▶ **Your instructions**
Which lines in the records below include the word "latchedC"? Report each of them in full.

+---+

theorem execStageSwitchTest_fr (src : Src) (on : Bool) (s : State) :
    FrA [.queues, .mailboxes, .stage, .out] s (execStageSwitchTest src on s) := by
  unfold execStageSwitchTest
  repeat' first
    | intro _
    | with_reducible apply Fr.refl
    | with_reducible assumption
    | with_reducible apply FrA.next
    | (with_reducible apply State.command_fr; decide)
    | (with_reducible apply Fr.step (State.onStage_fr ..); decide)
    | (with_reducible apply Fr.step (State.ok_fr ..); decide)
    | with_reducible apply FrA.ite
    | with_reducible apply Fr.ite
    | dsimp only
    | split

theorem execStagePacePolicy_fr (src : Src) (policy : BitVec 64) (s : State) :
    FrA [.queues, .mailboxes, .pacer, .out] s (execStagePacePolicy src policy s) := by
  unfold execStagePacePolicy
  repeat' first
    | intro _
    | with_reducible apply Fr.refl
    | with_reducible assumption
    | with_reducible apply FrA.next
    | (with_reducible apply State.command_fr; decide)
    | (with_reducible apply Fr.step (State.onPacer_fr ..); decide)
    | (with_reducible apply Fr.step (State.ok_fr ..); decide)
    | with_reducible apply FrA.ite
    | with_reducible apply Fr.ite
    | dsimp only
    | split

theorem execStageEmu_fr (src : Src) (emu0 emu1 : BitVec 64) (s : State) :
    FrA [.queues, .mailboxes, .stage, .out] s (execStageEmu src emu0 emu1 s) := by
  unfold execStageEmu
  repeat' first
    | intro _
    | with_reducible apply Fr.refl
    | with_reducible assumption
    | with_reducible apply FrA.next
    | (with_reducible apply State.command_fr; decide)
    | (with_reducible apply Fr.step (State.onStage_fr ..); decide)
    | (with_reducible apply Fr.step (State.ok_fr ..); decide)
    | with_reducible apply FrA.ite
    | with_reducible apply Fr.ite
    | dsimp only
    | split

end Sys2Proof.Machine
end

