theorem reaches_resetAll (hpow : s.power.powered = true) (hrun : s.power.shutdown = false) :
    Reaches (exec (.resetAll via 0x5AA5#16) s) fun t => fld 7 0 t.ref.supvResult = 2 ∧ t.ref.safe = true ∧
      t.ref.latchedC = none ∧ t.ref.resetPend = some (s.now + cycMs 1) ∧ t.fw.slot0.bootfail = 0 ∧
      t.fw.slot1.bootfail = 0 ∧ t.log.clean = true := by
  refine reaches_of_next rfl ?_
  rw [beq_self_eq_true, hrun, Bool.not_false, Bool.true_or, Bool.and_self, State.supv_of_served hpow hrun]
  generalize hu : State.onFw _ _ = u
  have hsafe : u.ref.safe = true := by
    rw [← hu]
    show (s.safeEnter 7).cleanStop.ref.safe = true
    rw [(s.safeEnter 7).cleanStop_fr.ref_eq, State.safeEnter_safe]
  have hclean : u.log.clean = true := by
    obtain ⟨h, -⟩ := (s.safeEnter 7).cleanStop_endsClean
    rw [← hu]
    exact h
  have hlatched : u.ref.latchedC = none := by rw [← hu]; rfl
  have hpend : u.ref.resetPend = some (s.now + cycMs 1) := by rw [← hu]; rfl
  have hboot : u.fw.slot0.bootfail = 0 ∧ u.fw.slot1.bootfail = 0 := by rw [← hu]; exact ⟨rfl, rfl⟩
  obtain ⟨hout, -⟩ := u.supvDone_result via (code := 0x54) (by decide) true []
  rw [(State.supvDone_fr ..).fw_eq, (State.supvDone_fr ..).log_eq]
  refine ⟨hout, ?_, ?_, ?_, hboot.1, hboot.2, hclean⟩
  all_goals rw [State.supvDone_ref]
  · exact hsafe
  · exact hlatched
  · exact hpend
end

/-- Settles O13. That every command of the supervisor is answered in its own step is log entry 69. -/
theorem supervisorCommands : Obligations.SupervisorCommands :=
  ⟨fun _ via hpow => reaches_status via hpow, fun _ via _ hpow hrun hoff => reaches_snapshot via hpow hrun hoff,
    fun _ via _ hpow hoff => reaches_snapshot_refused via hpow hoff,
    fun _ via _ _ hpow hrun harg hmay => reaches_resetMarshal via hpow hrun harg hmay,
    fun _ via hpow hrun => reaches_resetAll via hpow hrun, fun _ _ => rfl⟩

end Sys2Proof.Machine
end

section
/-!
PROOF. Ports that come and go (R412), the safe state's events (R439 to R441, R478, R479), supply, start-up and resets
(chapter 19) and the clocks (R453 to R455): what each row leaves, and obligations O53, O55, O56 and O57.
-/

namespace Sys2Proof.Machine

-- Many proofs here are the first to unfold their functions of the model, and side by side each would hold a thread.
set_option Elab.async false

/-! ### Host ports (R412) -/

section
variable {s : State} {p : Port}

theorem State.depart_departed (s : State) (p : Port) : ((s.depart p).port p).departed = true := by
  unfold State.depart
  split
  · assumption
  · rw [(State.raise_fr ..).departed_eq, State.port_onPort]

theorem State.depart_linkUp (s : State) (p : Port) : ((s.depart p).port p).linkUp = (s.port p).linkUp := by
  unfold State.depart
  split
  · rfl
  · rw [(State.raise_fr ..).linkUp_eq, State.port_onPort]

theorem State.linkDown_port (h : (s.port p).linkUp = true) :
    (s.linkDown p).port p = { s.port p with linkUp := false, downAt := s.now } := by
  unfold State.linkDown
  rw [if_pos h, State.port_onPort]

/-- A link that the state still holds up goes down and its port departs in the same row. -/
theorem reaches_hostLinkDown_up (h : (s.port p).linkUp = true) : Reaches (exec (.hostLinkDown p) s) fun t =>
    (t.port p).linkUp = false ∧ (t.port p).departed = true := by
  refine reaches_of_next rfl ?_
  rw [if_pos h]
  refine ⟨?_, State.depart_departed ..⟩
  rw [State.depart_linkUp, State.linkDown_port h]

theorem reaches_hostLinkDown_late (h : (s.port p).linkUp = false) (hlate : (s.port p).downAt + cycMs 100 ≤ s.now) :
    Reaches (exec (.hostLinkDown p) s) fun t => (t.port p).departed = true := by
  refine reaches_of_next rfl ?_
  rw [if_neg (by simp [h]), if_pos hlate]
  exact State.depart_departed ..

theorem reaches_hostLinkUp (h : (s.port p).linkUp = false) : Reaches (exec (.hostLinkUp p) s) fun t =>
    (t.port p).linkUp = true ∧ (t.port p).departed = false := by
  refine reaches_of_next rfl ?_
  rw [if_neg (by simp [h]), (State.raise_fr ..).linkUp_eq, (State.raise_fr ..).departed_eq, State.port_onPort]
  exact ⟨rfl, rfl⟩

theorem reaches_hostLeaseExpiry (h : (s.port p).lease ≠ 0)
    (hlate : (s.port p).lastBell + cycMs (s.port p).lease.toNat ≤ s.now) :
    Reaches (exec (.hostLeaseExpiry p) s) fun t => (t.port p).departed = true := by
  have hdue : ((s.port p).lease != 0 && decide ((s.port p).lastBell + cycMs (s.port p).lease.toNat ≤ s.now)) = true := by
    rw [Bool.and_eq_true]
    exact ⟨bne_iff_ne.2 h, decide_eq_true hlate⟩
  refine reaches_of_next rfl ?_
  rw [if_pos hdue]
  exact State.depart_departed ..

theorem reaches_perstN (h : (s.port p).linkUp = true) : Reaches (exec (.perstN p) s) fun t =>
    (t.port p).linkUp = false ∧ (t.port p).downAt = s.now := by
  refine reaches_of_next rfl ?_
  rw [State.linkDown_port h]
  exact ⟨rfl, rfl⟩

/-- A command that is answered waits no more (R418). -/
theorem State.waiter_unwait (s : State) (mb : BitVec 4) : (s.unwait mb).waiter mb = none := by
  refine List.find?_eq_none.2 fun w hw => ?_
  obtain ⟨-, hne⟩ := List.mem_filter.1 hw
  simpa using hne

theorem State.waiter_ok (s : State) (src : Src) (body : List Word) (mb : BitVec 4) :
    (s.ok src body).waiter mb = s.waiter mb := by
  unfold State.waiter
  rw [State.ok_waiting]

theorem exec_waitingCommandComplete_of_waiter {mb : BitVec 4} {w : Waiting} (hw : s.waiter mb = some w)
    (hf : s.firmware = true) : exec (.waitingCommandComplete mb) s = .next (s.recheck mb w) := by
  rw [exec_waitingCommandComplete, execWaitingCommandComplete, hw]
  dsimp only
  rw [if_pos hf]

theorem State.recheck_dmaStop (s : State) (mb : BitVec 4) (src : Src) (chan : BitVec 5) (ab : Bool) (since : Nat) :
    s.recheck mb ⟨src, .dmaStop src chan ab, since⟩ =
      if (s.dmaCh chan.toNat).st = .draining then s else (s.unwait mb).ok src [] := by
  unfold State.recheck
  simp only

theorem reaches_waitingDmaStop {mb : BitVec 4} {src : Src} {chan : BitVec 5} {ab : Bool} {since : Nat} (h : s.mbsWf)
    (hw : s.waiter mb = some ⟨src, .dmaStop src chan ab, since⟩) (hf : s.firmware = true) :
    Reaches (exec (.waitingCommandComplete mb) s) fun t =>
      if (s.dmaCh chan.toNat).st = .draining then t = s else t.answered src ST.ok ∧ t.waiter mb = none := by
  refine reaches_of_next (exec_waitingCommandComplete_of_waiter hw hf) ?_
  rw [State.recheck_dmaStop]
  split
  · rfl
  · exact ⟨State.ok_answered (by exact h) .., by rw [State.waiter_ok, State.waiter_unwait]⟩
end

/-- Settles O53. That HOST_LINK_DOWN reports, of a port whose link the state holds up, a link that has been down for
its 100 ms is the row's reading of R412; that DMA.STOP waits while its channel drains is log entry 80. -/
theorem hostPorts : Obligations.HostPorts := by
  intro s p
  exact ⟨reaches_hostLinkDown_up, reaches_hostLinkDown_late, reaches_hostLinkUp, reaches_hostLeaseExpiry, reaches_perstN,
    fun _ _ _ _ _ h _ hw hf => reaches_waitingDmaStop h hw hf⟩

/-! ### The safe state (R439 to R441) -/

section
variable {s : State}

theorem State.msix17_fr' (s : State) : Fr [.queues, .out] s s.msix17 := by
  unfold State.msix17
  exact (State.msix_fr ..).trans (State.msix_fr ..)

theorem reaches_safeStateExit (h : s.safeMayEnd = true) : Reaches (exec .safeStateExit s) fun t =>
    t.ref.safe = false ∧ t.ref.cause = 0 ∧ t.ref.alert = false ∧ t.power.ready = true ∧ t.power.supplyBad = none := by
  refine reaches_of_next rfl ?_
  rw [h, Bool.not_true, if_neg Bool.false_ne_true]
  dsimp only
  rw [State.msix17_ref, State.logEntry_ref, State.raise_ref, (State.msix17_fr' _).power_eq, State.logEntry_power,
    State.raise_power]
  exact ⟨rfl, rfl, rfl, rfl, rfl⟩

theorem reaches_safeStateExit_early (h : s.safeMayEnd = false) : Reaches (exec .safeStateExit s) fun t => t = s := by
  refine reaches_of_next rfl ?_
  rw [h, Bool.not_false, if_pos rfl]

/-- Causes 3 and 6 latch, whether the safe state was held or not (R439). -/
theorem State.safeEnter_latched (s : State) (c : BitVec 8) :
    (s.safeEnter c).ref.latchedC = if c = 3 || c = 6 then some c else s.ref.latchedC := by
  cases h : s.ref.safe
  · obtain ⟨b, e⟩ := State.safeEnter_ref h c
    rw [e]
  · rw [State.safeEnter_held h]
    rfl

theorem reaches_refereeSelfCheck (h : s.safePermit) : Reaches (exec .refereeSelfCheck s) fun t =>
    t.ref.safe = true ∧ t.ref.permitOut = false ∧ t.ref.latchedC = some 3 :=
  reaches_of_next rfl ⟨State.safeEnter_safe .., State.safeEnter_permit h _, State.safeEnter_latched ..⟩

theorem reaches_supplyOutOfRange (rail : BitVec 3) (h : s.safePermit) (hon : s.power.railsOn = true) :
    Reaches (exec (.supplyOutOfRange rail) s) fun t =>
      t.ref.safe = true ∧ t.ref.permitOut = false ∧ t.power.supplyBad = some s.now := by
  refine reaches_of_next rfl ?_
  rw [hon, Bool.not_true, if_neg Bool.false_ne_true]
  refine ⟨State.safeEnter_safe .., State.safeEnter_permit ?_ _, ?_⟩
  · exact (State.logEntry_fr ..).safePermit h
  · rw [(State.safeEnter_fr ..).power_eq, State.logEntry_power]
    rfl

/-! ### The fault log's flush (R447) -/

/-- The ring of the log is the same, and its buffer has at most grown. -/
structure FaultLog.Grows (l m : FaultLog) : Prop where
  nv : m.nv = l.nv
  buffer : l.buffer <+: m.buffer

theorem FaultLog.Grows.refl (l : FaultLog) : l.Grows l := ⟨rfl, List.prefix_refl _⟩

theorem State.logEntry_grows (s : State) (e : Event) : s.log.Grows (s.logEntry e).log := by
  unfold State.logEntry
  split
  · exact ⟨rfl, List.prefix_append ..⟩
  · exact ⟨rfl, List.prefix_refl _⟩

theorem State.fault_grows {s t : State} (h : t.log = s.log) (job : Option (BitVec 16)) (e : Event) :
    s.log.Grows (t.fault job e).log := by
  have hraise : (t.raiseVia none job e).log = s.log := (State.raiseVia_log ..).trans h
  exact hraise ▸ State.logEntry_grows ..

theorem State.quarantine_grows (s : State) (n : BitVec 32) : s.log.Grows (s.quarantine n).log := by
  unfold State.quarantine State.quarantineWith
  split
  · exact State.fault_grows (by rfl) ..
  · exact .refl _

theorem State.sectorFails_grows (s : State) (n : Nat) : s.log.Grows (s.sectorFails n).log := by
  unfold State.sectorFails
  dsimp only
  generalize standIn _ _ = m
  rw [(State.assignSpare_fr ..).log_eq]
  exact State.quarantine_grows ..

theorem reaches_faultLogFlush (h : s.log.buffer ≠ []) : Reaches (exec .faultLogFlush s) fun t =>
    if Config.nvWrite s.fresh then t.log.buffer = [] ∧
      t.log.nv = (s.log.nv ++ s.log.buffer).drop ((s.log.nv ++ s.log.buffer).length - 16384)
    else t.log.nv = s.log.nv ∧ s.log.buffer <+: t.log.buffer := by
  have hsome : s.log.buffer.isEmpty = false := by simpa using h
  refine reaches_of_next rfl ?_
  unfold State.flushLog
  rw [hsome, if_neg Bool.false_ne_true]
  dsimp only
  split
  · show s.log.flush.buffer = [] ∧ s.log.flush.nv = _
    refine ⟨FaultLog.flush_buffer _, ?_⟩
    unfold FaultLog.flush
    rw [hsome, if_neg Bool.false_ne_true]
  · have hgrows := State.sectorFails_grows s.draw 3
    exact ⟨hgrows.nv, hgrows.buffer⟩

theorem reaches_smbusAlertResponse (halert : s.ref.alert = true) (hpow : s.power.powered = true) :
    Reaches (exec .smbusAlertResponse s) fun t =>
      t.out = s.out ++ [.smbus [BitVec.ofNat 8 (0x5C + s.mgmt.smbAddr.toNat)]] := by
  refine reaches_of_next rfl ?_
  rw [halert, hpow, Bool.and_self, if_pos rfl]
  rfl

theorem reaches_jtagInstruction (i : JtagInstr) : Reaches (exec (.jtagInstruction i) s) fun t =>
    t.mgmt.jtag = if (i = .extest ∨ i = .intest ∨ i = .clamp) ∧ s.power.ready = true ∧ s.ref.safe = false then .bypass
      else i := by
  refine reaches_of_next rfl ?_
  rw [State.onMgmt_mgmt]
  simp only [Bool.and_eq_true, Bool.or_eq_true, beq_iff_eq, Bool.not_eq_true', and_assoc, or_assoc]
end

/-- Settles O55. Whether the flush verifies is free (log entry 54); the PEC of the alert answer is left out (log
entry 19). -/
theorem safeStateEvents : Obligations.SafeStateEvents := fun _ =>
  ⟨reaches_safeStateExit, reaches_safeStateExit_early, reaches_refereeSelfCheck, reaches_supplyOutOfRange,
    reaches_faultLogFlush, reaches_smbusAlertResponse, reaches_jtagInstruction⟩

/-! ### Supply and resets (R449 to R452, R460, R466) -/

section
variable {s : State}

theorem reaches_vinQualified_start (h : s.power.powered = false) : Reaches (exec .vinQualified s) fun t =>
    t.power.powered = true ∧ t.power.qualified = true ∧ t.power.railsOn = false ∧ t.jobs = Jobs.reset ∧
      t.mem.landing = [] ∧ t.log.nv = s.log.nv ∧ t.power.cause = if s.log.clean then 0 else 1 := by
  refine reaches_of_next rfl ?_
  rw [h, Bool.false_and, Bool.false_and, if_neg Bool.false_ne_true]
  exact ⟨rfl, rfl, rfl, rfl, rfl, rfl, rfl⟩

+---+

▶ **Worked solution**
      t.ref.latchedC = none ∧ t.ref.resetPend = some (s.now + cycMs 1) ∧ t.fw.slot0.bootfail = 0 ∧
  have hlatched : u.ref.latchedC = none := by rw [← hu]; rfl
    (s.safeEnter c).ref.latchedC = if c = 3 || c = 6 then some c else s.ref.latchedC := by
    t.ref.safe = true ∧ t.ref.permitOut = false ∧ t.ref.latchedC = some 3 :=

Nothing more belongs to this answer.